* [What this task involves]
Type out the records that follow, exactly as given.

* [Dataset records]
=== Section Start ===

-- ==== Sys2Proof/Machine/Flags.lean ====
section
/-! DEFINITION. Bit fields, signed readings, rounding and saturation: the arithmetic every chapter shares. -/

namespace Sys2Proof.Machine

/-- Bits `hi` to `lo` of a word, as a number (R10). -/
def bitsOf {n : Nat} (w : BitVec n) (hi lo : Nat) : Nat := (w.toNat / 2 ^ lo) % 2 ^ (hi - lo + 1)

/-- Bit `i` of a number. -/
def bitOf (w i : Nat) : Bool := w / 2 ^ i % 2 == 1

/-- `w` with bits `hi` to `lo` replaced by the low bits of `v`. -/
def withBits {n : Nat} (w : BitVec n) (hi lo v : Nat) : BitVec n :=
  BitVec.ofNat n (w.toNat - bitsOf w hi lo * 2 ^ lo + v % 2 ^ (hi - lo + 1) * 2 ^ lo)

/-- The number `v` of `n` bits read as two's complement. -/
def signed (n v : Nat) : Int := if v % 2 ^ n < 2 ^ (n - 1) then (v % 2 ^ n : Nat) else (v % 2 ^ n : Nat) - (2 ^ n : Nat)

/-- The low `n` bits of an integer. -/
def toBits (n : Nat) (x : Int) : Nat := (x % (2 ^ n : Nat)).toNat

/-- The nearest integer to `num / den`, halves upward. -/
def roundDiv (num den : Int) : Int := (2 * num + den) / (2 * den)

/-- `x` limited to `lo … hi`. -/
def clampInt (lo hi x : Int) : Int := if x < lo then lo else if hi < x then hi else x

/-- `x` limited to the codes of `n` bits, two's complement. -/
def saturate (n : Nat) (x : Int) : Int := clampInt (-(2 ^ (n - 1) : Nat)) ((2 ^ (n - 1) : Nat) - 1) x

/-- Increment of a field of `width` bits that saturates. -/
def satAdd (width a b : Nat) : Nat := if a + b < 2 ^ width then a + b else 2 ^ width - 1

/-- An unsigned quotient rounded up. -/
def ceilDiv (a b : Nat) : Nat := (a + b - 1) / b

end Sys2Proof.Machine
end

=== Section End ===

* [Response]
-- ==== Sys2Proof/Machine/Flags.lean ====
section
/-! DEFINITION. Bit fields, signed readings, rounding and saturation: the arithmetic every chapter shares. -/

namespace Sys2Proof.Machine

/-- Bits `hi` to `lo` of a word, as a number (R10). -/
def bitsOf {n : Nat} (w : BitVec n) (hi lo : Nat) : Nat := (w.toNat / 2 ^ lo) % 2 ^ (hi - lo + 1)

/-- Bit `i` of a number. -/
def bitOf (w i : Nat) : Bool := w / 2 ^ i % 2 == 1

/-- `w` with bits `hi` to `lo` replaced by the low bits of `v`. -/
def withBits {n : Nat} (w : BitVec n) (hi lo v : Nat) : BitVec n :=
  BitVec.ofNat n (w.toNat - bitsOf w hi lo * 2 ^ lo + v % 2 ^ (hi - lo + 1) * 2 ^ lo)

/-- The number `v` of `n` bits read as two's complement. -/
def signed (n v : Nat) : Int := if v % 2 ^ n < 2 ^ (n - 1) then (v % 2 ^ n : Nat) else (v % 2 ^ n : Nat) - (2 ^ n : Nat)

/-- The low `n` bits of an integer. -/
def toBits (n : Nat) (x : Int) : Nat := (x % (2 ^ n : Nat)).toNat

/-- The nearest integer to `num / den`, halves upward. -/
def roundDiv (num den : Int) : Int := (2 * num + den) / (2 * den)

/-- `x` limited to `lo … hi`. -/
def clampInt (lo hi x : Int) : Int := if x < lo then lo else if hi < x then hi else x

/-- `x` limited to the codes of `n` bits, two's complement. -/
def saturate (n : Nat) (x : Int) : Int := clampInt (-(2 ^ (n - 1) : Nat)) ((2 ^ (n - 1) : Nat) - 1) x

/-- Increment of a field of `width` bits that saturates. -/
def satAdd (width a b : Nat) : Nat := if a + b < 2 ^ width then a + b else 2 ^ width - 1

/-- An unsigned quotient rounded up. -/
def ceilDiv (a b : Nat) : Nat := (a + b - 1) / b

end Sys2Proof.Machine
end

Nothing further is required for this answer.